The question the data address is why uptake sequences in coding regions are preferentially located in particular reading frames, specifically the effect of the codons they use on how efficiently the mRNA can be translated.  I had used the overall frequencies of different codons in the proteome (all the proteins the genome encodes) to estimate codon 'quality', by summing the frequencies of the three codons specified by the uptake sequence in a specific reading frame, and dividing this by the sum of the frequencies of the best (most-used) codons for the same amino acids.  This analysis showed no relationship between codon quality and the reading frame bias.  

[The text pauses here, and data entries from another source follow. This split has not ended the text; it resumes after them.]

/-- Registers of `MARK`, part 0. -/
def rowsMARK_0 : List RegRow := [
  ⟨0x40, 1, 4, 1, 0, 0, 0, 0, 0, 0, .pf0fw, false, false⟩, -- CTRL (R455)
  ⟨0x44, 1, 4, 0, 0xFFF3, 0, 0, 0, 0, 0, .any, false, false⟩, -- STAT (R453)
  ⟨0x48, 1, 4, 0, 0xFF1F0FFF, 0, 0, 0, 0, 0, .any, false, false⟩, -- WAIT (R453)
  ⟨0x50, 1, 4, 0xFFF, 0, 0, 0, 0, 0, 0, .any, false, false⟩, -- EQ_SEL (R445)
  ⟨0x54, 1, 4, 0, 0xF00, 0, 0, 0, 0, 0, .any, false, false⟩, -- EQ_CMD (R445)
  ⟨0x58, 1, 4, 0, 0, 0, 0, 0, 0, 0, .any, false, false⟩, -- EQ_DB (R447)
  ⟨0x5C, 1, 4, 0, 0, 0, 0, 0, 0, 0, .any, false, false⟩, -- EQ_PRIO (R445)
  ⟨0x60, 8, 4, 0xFFFFFFFF, 0, 0, 0, 0, 0, 0, .any, false, false⟩, -- EQ_DATA (R445)
  ⟨0x1040, 1, 4, 0xFF, 0, 0, 0, 0, 0, 0, .pf0fw, false, false⟩, -- FN_SEL (R446)
  ⟨0x1044, 1, 4, 0xFFF, 0, 0, 0, 0, 0, 0, .pf0fw, false, false⟩, -- FN_EQBASE (R446)
  ⟨0x1048, 1, 4, 0x1FFF, 0x80000000, 0, 0, 0, 0, 0, .pf0fw, false, false⟩, -- FN_EQCOUNT (R446)
  ⟨0x1050, 1, 4, 0x1F0FFF, 0, 0, 0, 0, 0, 0, .pf0fw, false, false⟩, -- SRC_SEL (R450)
  ⟨0x1054, 1, 4, 0x800000FF, 0, 0, 0, 0, 0, 0, .pf0fw, false, false⟩, -- SRC_ROUTE (R450)
  ⟨0x1058, 1, 4, 0xFF, 0, 0, 0, 0, 0, 0, .pf0fw, false, false⟩, -- GRP_SEL (R450)
  ⟨0x105C, 1, 4, 0, 0xF00, 0, 0, 0, 0, 0, .pf0fw, false, false⟩, -- GRP_CMD (R450)
  ⟨0x1060, 1, 4, 0x80001FFF, 0, 0, 0, 0, 0, 0x80001000, .pf0fw, false, false⟩, -- GRP_DATA (R450)
  ⟨0x1064, 7, 4, 0x80001FFF, 0, 0, 0, 0, 0, 0, .pf0fw, false, false⟩, -- GRP_DATA_HI (R450)
  ⟨0x1080, 4, 4, 0x800000FF, 0, 0, 0, 0, 0, 0, .fw, false, false⟩, -- HOOK_TGT (R448)
  ⟨0x1100, 32, 4, 0x801F0FFF, 0, 0, 0, 0, 0, 0, .pf0fw, false, false⟩, -- WATCH (R456)
  ⟨0x2040, 1, 4, 0, 0, 0, 0, 0xFFFFFFFF, 0, 0, .any, true, true⟩, -- RECORDS_LO (R458)
  ⟨0x2044, 1, 4, 0, 0, 0, 0, 0xFFFFFFFF, 0, 0, .any, false, true⟩, -- RECORDS_HI (R458)
  ⟨0x2048, 1, 4, 0, 0, 0, 0, 0xFFFFFFFF, 0, 0, .any, false, true⟩, -- IRQ_SENT (R458)
  ⟨0x204C, 1, 4, 0, 0, 0, 0, 0xFFFFFFFF, 0, 0, .any, false, true⟩, -- NO_TARGET (R458)
  ⟨0x2050, 1, 4, 0, 0, 0, 0, 0xFFFFFFFF, 0, 0, .any, false, true⟩] -- WITHDRAWN (R458)

/-- Registers of `MARK`, part 1. -/
def rowsMARK_1 : List RegRow := [
  ⟨0x2054, 1, 4, 0, 0, 0, 0, 0xFFFFFFFF, 0, 0, .any, false, true⟩, -- MASK_LATE (R458)
  ⟨0x2058, 1, 4, 0, 0, 0, 0, 0xFFFFFFFF, 0, 0, .any, false, true⟩, -- REPLAYED (R458)
  ⟨0x205C, 1, 4, 0, 0, 0, 0, 0xFFFFFFFF, 0, 0, .any, false, true⟩, -- DMA_ERR (R458)
  ⟨0x2060, 1, 4, 0, 0, 0, 0, 0xFFFFFFFF, 0, 0, .any, false, true⟩, -- DISCARDED (R458)
  ⟨0x2064, 1, 4, 0, 0, 0, 0, 0xFFFFFFFF, 0, 0, .any, false, true⟩] -- DB_ERR (R458)

/-- Registers of `MARK`. -/
def rowsMARK : List RegRow := rowsMARK_0 ++ rowsMARK_1

/-- Registers of `TIME`, part 0. -/
def rowsTIME_0 : List RegRow := [
  ⟨0x40, 1, 4, 0, 0, 0, 2, 0, 0, 0, .any, false, false⟩, -- CTRL (R272)
  ⟨0x44, 1, 4, 0, 0xFF00070F, 0, 0, 0, 0, 0x100, .any, false, false⟩, -- STAT (R281)
  ⟨0x48, 1, 4, 0xFFFFFFFF, 0, 0, 0, 0, 0, 0, .inc, true, false⟩, -- INC_LO (R273)
  ⟨0x4C, 1, 4, 0xFFFF, 0, 0, 0, 0, 0, 0x200, .inc, false, false⟩, -- INC_HI (R273)
  ⟨0x50, 1, 4, 0, 0xFFFFFFFF, 0, 0, 0, 0, 0, .any, false, false⟩, -- NOW_FRAC (R269)
  ⟨0x54, 1, 4, 0, 0x3FFFFFFF, 0, 0, 0, 0, 0, .any, false, false⟩, -- NOW_NS (R269)
  ⟨0x58, 1, 4, 0, 0xFFFFFFFF, 0, 0, 0, 0, 0, .any, false, false⟩, -- NOW_SEC_LO (R269)
  ⟨0x5C, 1, 4, 0, 0xFFFF, 0, 0, 0, 0, 0, .any, false, false⟩, -- NOW_SEC_HI (R269)
  ⟨0x60, 1, 4, 0xFFFFFFFF, 0, 0, 0, 0, 0, 0, .step, false, false⟩, -- STEP_FRAC (R270)
  ⟨0x64, 1, 4, 0x3FFFFFFF, 0, 0, 0, 0, 0, 0, .step, false, false⟩, -- STEP_NS (R270)
  ⟨0x68, 1, 4, 0xFFFFFFFF, 0, 0, 0, 0, 0, 0, .step, true, false⟩, -- STEP_SEC_LO (R270)
  ⟨0x6C, 1, 4, 0x8000FFFF, 0, 0, 0, 0, 0, 0, .step, false, false⟩, -- STEP_SEC_HI (R270)
  ⟨0x70, 1, 4, 0xFFFFFFFF, 0, 0, 0, 0, 0, 0x64, .pf0, false, false⟩, -- JUMP_LIMIT (R271)
  ⟨0x80, 2, 0x20, 0xFFFFFFFF, 0, 0, 0, 0, 0, 0, .pf0fw, false, false⟩, -- PORT_RX_DELAY (R302)
  ⟨0x84, 2, 0x20, 0xFFFFFFFF, 0, 0, 0, 0, 0, 0, .pf0fw, false, false⟩, -- PORT_TX_DELAY (R302)
  ⟨0x88, 2, 0x20, 0xFFFFFFFF, 0, 0, 0, 0, 0, 0, .pf0fw, false, false⟩, -- PORT_ASYM_CFG (R302)
  ⟨0x8C, 2, 0x20, 3, 0, 0, 0, 0, 0, 0, .pf0fw, false, false⟩, -- PORT_CTRL (R302)
  ⟨0x90, 2, 0x20, 0, 0xFFFFFFFF, 0, 0, 0, 0, 0, .any, true, false⟩, -- PORT_OFFSET_LO (R302)
  ⟨0x94, 2, 0x20, 0, 0xFFFFFFFF, 0, 0, 0, 0, 0, .any, false, false⟩, -- PORT_OFFSET_HI (R302)
  ⟨0x98, 2, 0x20, 0, 0x707, 0, 0, 0, 0, 0, .any, false, false⟩, -- PORT_STAT (R302)
  ⟨0xC0, 1, 4, 0xFFFFFFFF, 0, 0, 0, 0, 0, 0x640014, .pf0fw, false, false⟩, -- VOTE (R302)
  ⟨0xC4, 1, 4, 0xFFFFFFF0, 0, 0, 0, 0, 0, 0x3E8260, .fw, false, false⟩, -- TENSION_CFG (R302)
  ⟨0xC8, 1, 4, 0, 0, 0, 0, 0, 0, 0, .fw, false, false⟩, -- TENSION_ERR (R302)
  ⟨0xCC, 1, 4, 0xFFFFFFFF, 0, 0, 0, 0, 0, 0x3E8, .any, false, false⟩] -- LAUNCH_CFG (R297)

/-- Registers of `TIME`, part 1. -/
def rowsTIME_1 : List RegRow := [
  ⟨0x1040, 2, 0x10, 3, 0, 0, 0, 0, 0, 0, .pf0fw, false, false⟩, -- PPS_OUT_CTRL (R302)
  ⟨0x1044, 2, 0x10, 0x1FFFFFFF, 0, 0, 0, 0, 0, 0x5F5E100, .pf0fw, false, false⟩, -- PPS_OUT_WIDTH (R302)
  ⟨0x1048, 2, 0x10, 0xFFFFFFFF, 0, 0, 0, 0, 0, 0, .pf0fw, false, false⟩, -- PPS_OUT_OFFSET (R302)
  ⟨0x1060, 2, 0x10, 7, 0, 0, 0, 0, 0, 0, .pf0fw, false, false⟩, -- PPS_IN_CTRL (R290)
  ⟨0x1064, 2, 0x10, 0xFFFFFFFF, 0, 0, 0, 0, 0, 0, .pf0fw, false, false⟩, -- PPS_IN_DELAY (R290)
  ⟨0x1068, 2, 0x10, 0, 0xFFFFFFFF, 0, 0, 0, 0, 0, .any, false, false⟩, -- PPS_IN_DIFF (R290)
  ⟨0x106C, 2, 0x10, 0, 0xFFFFFFFF, 0, 0, 0, 0, 0, .any, false, false⟩, -- PPS_IN_SEC_LO (R290)
  ⟨0x104C, 2, 0x10, 0, 0, 0, 0, 0, 0, 0, .pf0fw, false, false⟩, -- PPS_OUT_RSV (R302)
  ⟨0x1080, 1, 4, 3, 0, 0, 0, 0, 0, 0, .pf0fw, false, false⟩, -- CLK10_CTRL (R288)
  ⟨0x1084, 1, 4, 7, 0, 0, 0, 0, 0, 0, .pf0fw, false, false⟩, -- TOD_CTRL (R289)
  ⟨0x1100, 8, 0x20, 7, 0x1F00, 0x18, 0, 0, 0, 0, .pf0fw, false, false⟩, -- EVT_CTRL (R292)
  ⟨0x1104, 8, 0x20, 0xFFFFFFFF, 0, 0, 0, 0, 0, 0, .pf0fw, false, false⟩, -- EVT_FRAC (R292)
  ⟨0x1108, 8, 0x20, 0x3FFFFFFF, 0, 0, 0, 0, 0, 0, .pf0fw, false, false⟩, -- EVT_NS (R292)
  ⟨0x110C, 8, 0x20, 0xFFFFFFFF, 0, 0, 0, 0, 0, 0, .pf0fw, true, false⟩, -- EVT_SEC_LO (R292)
  ⟨0x1110, 8, 0x20, 0xFFFF, 0, 0, 0, 0, 0, 0, .pf0fw, false, false⟩, -- EVT_SEC_HI (R292)
  ⟨0x1114, 8, 0x20, 0xFFFFFFFF, 0, 0, 0, 0, 0, 0, .pf0fw, false, false⟩, -- EVT_PERIOD_NS (R292)
  ⟨0x1118, 8, 0x20, 0xFFFFFFFF, 0, 0, 0, 0, 0, 0x64, .pf0fw, false, false⟩, -- EVT_WIDTH_NS (R292)
  ⟨0x1200, 1, 4, 0xFFFF0001, 0, 0, 0, 0, 0, 0x3E80000, .pf0fw, false, false⟩, -- PTM_CTRL (R293)
  ⟨0x1204, 1, 4, 0, 0xFFFFFFFF, 0, 0, 0, 0, 0, .any, true, false⟩, -- PTM_OFFSET_LO (R293)
  ⟨0x1208, 1, 4, 0, 0xFFFFFFFF, 0, 0, 0, 0, 0, .any, false, false⟩, -- PTM_OFFSET_HI (R293)
  ⟨0x120C, 1, 4, 0, 0xFFFFFFFF, 0, 0, 0, 0, 0, .any, false, false⟩, -- PTM_AT_NS (R293)
  ⟨0x1210, 1, 4, 0, 0xFFFFFFFF, 0, 0, 0, 0, 0, .any, true, false⟩, -- PTM_AT_SEC_LO (R293)
  ⟨0x1214, 1, 4, 0, 0xFFFF, 0, 0, 0, 0, 0, .any, false, false⟩, -- PTM_AT_SEC_HI (R293)
  ⟨0x1600, 1, 4, 0, 0, 0, 0, 0xFFFFFFFF, 0, 0, .any, false, true⟩] -- TMSG_USED (R303)

/-- Registers of `TIME`, part 2. -/
def rowsTIME_2 : List RegRow := [
  ⟨0x1604, 1, 4, 0, 0, 0, 0, 0xFFFFFFFF, 0, 0, .any, false, true⟩, -- TMSG_DISCARD (R303)
  ⟨0x1608, 1, 4, 0, 0, 0, 0, 0xFFFFFFFF, 0, 0, .any, false, true⟩, -- TMSG_ERR (R303)
  ⟨0x160C, 1, 4, 0, 0, 0, 0, 0xFFFFFFFF, 0, 0, .any, false, true⟩, -- STEPS (R303)
  ⟨0x1610, 1, 4, 0, 0, 0, 0, 0xFFFFFFFF, 0, 0, .any, false, true⟩, -- JUMP_REFUSED (R303)
  ⟨0x1614, 1, 4, 0, 0, 0, 0, 0xFFFFFFFF, 0, 0, .any, false, true⟩, -- DISAGREE (R303)
  ⟨0x1618, 1, 4, 0, 0, 0, 0, 0xFFFFFFFF, 0, 0, .any, false, true⟩, -- TOD_RX_ERR (R303)
  ⟨0x161C, 1, 4, 0, 0, 0, 0, 0xFFFFFFFF, 0, 0, .any, false, true⟩, -- EVT_DROPS (R303)
  ⟨0x1620, 1, 4, 0, 0, 0, 0, 0xFFFFFFFF, 0, 0, .any, false, true⟩, -- LAUNCH_EXPIRED (R303)
  ⟨0x1624, 1, 4, 0, 0, 0, 0, 0xFFFFFFFF, 0, 0, .any, false, true⟩] -- PTM_FAILS (R303)

/-- Registers of `TIME`. -/
def rowsTIME : List RegRow := rowsTIME_0 ++ rowsTIME_1 ++ rowsTIME_2

/-- Registers of `TSQ`. -/
def rowsTSQ : List RegRow := [
  ⟨0x40, 6, 0x20, 0, 0x8000FFFF, 0, 0, 0, 0, 0, .any, false, false⟩, -- Q_ENTRY0 (R296)
  ⟨0x44, 6, 0x20, 0, 0xFFFFFFFF, 0, 0, 0, 0, 0, .any, false, false⟩, -- Q_ENTRY1 (R296)
  ⟨0x48, 6, 0x20, 0, 0x3FFFFFFF, 0, 0, 0, 0, 0, .any, false, false⟩, -- Q_ENTRY2 (R296)
  ⟨0x4C, 6, 0x20, 0, 0xFFFFFFFF, 0, 0, 0, 0, 0, .any, false, false⟩, -- Q_ENTRY3 (R296)
  ⟨0x50, 6, 0x20, 0, 0xFFFF, 0, 0, 0, 0, 0, .any, false, false⟩, -- Q_ENTRY4 (R296)
  ⟨0x54, 6, 0x20, 0, 0x7F, 0x100, 0, 0, 0, 0, .any, false, false⟩, -- Q_STAT (R296)
  ⟨0x200, 6, 4, 0, 0, 0, 0, 0xFFFFFFFF, 0, 0, .any, false, true⟩] -- TSQ_DROPS (R303)

/-- Registers of `GAUGE`. -/
def rowsGAUGE : List RegRow := [
  ⟨0x40, 1, 4, 0xFF0F, 0, 0, 0, 0, 0, 0xA0F, .pf0fw, false, false⟩, -- CTRL (R317)
  ⟨0x44, 1, 4, 0xFFFFFFFF, 0, 0, 0, 0, 0, 0x350C3264, .pf0fw, false, false⟩, -- MODEL (R317)
  ⟨0x48, 1, 4, 0xFFFFFFFF, 0, 0, 0, 0, 0, 0xB6E423F0, .pf0fw, false, false⟩, -- FIBRE (R317)
  ⟨0x4C, 1, 4, 0xFFFF, 0, 0, 0, 0, 0, 0x280A, .pf0fw, false, false⟩, -- TOL (R317)
  ⟨0x50, 1, 4, 0xFFFFFFFF, 0, 0, 0, 0, 0, 0x140F00CD, .pf0fw, false, false⟩, -- ACCEPT (R317)
  ⟨0x54, 1, 4, 0x8000FFFF, 0, 0, 0, 0, 0, 0, .pf0fw, false, false⟩, -- CHIRP_CFG (R317)
  ⟨0x58, 1, 4, 0xFFFFFFFF, 0, 0, 0, 0, 0, 0x33B832C8, .pf0fw, false, false⟩, -- L0_RANGE (R317)
  ⟨0x5C, 1, 4, 0xFFFF, 0, 0, 0, 0, 0, 0x12C, .pf0fw, false, false⟩, -- STALE (R317)
  ⟨0x80, 1, 4, 0, 0xFFFF3F7F, 0, 0, 0, 0, 0, .any, false, false⟩, -- STAT (R313)
  ⟨0x84, 1, 4, 0, 0xFFFFFFFF, 0, 0, 0, 0, 0, .any, false, false⟩, -- ASYM (R313)
  ⟨0x88, 1, 4, 0, 0xFFFFFFFF, 0, 0, 0, 0, 0, .any, false, false⟩, -- CONF (R313)
  ⟨0x8C, 1, 4, 0, 0xFFFFFFFF, 0, 0, 0, 0, 0, .any, false, false⟩, -- LAST_ASYM (R313)
  ⟨0x90, 1, 4, 0, 0xFFFFFFFF, 0, 0, 0, 0, 0, .any, false, false⟩, -- DL (R313)
  ⟨0x94, 1, 4, 0, 0xFFFFFFFF, 0, 0, 0, 0, 0, .any, false, false⟩, -- LENGTH (R313)
  ⟨0x98, 1, 4, 0, 0xFFFFFFFF, 0, 0, 0, 0, 0, .any, false, false⟩, -- LAMBDA0 (R313)
  ⟨0x9C, 1, 4, 0, 0xFFFF, 0, 0, 0, 0, 0, .any, false, false⟩, -- ALPHA (R307)
  ⟨0xA0, 4, 4, 0, 0xFFFFFFFF, 0, 0, 0, 0, 0, .any, false, false⟩, -- NULL (R306)
  ⟨0x100, 1, 4, 0, 0, 0, 0, 0xFFFFFFFF, 0, 0, .any, false, true⟩, -- FITS (R318)
  ⟨0x104, 1, 4, 0, 0, 0, 0, 0xFFFFFFFF, 0, 0, .any, false, true⟩, -- ACCEPTED (R318)
  ⟨0x108, 1, 4, 0, 0, 0, 0, 0xFFFFFFFF, 0, 0, .any, false, true⟩, -- REJECTED (R318)
  ⟨0x10C, 1, 4, 0, 0, 0, 0, 0xFFFFFFFF, 0, 0, .any, false, true⟩, -- HELD (R318)
  ⟨0x110, 1, 4, 0, 0, 0, 0, 0xFFFFFFFF, 0, 0, .any, false, true⟩] -- EXPIRED (R318)

/-- Registers of `LINE`, part 0. -/
def rowsLINE_0 : List RegRow := [
  ⟨0x40, 1, 4, 0xFF1F9F, 0, 0, 0, 0, 0, 0x430C80, .any, false, false⟩, -- RX_CTRL (R126)
  ⟨0x44, 1, 4, 0, 0x1F0007, 0, 0, 0, 0, 0, .any, false, false⟩, -- RX_STAT (R128)
  ⟨0x48, 1, 4, 0, 0xFFFF, 0, 0, 0, 0, 0, .any, false, false⟩, -- RX_FREQ (R128)
  ⟨0x4C, 1, 4, 0, 0xFF, 0, 0, 0, 0, 0xFF, .any, false, false⟩, -- RX_POWER (R127)
  ⟨0x50, 1, 4, 0x800F00FF, 0, 0, 0, 0, 0, 0x4D, .any, false, false⟩, -- EQ_CAP (R150)
  ⟨0x60, 1, 4, 0x1F07FC, 0, 0, 0, 0, 0, 0x10000, .any, false, false⟩, -- LOAD_SEL (R141)
  ⟨0x64, 1, 4, 0xFFFFFFFF, 0, 0, 0, 0, 0, 0, .fw, false, false⟩, -- LOAD_DATA (R141)
  ⟨0x1040, 1, 4, 0xF, 0x1F00, 0, 0, 0, 0, 0x308, .any, false, false⟩, -- TX_CTRL (R154)
  ⟨0x1044, 1, 4, 0xFFFFFFF, 0, 0, 0, 0, 0, 0x400002, .any, false, false⟩, -- TX_ENV (R152)
  ⟨0x1048, 1, 4, 0, 0xFFFFFFFF, 0, 0, 0, 0, 0, .any, false, false⟩, -- TX_LAT (R153)
  ⟨0x104C, 1, 4, 0xF, 0, 0, 0, 0, 0, 0, .any, false, false⟩, -- DPD_SEL (R148)
  ⟨0x1100, 1, 4, 0xFFFFFFFF, 0, 0, 0, 0, 0, 0x2000, .fw, false, false⟩, -- DPD_COEF00 (R148)
  ⟨0x1104, 14, 4, 0xFFFFFFFF, 0, 0, 0, 0, 0, 0, .fw, false, false⟩, -- DPD_COEFN00 (R148)
  ⟨0x1140, 1, 4, 0xFFFFFFFF, 0, 0, 0, 0, 0, 0x2000, .fw, false, false⟩, -- DPD_COEF01 (R148)
  ⟨0x1144, 14, 4, 0xFFFFFFFF, 0, 0, 0, 0, 0, 0, .fw, false, false⟩, -- DPD_COEFN01 (R148)
  ⟨0x1180, 1, 4, 0xFFFFFFFF, 0, 0, 0, 0, 0, 0x2000, .fw, false, false⟩, -- DPD_COEF02 (R148)
  ⟨0x1184, 14, 4, 0xFFFFFFFF, 0, 0, 0, 0, 0, 0, .fw, false, false⟩, -- DPD_COEFN02 (R148)
  ⟨0x11C0, 1, 4, 0xFFFFFFFF, 0, 0, 0, 0, 0, 0x2000, .fw, false, false⟩, -- DPD_COEF03 (R148)
  ⟨0x11C4, 14, 4, 0xFFFFFFFF, 0, 0, 0, 0, 0, 0, .fw, false, false⟩, -- DPD_COEFN03 (R148)
  ⟨0x1200, 1, 4, 0xFFFFFFFF, 0, 0, 0, 0, 0, 0x2000, .fw, false, false⟩, -- DPD_COEF10 (R148)
  ⟨0x1204, 14, 4, 0xFFFFFFFF, 0, 0, 0, 0, 0, 0, .fw, false, false⟩, -- DPD_COEFN10 (R148)
  ⟨0x1240, 1, 4, 0xFFFFFFFF, 0, 0, 0, 0, 0, 0x2000, .fw, false, false⟩, -- DPD_COEF11 (R148)
  ⟨0x1244, 14, 4, 0xFFFFFFFF, 0, 0, 0, 0, 0, 0, .fw, false, false⟩, -- DPD_COEFN11 (R148)
  ⟨0x1280, 1, 4, 0xFFFFFFFF, 0, 0, 0, 0, 0, 0x2000, .fw, false, false⟩] -- DPD_COEF12 (R148)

In retrospect I should have multiplied the frequencies rather than adding them.  This both gives a more realistic approximation of how the codons' effects interact, and eliminates the differences caused by the differing frequencies of different amino acids in the proteome.  I should also have excluded those uptake sequence positions that allowed more than one codon. 
And I probably should have done the analysis for different species rather than only for H. influenzae (though, to be fair on myself, at the time I was working on a H. influenzae USS analysis). 

So now I've redone the analysis for the three species that exemplify the different uptake sequence types (H. influenzae, A. pleuropneumoniae and N. meningitidis), and find a substantial effect of codon quality.  That is, in each species, uptake sequences are mostly found in reading frames that allow use of the most common codons for those amino acids.  As codon frequency is thought to reflect the abundance of the corresponding tRNAs, this means that differences in the efficiency of translation explain some of the differences in reading frame use.

Collaborative writing

My bioinformatics collaborator is in town till next Friday, so we can work together to finish up our uptake sequence manuscript.  We have done (she has done) a lot of different analyses addressing various questions about how uptake sequence accumulation has affected protein evolution and vice versa, and I'm having a hard time keeping them all straight (partly because I haven't been thinking about this project for a while).  

The manuscript is mostly written already; but some parts of the Results are still up in the air because they were waiting for some final data.  It also needs polishing and some revising to incorporate results from a Neisseria uptake sequence paper that came out a few months ago.

To cope with all the data we've been occasionally creating 'Flow of Results' pages that summarize our results and conclusions, in the order we think the paper should present them. Yesterday we began our final push by going through the most recent version of the Flow of Results'.  I'm not sure we have everything in the perfect order, but we have an order that's good enough, with each result triggering a question that's addressed by the next result.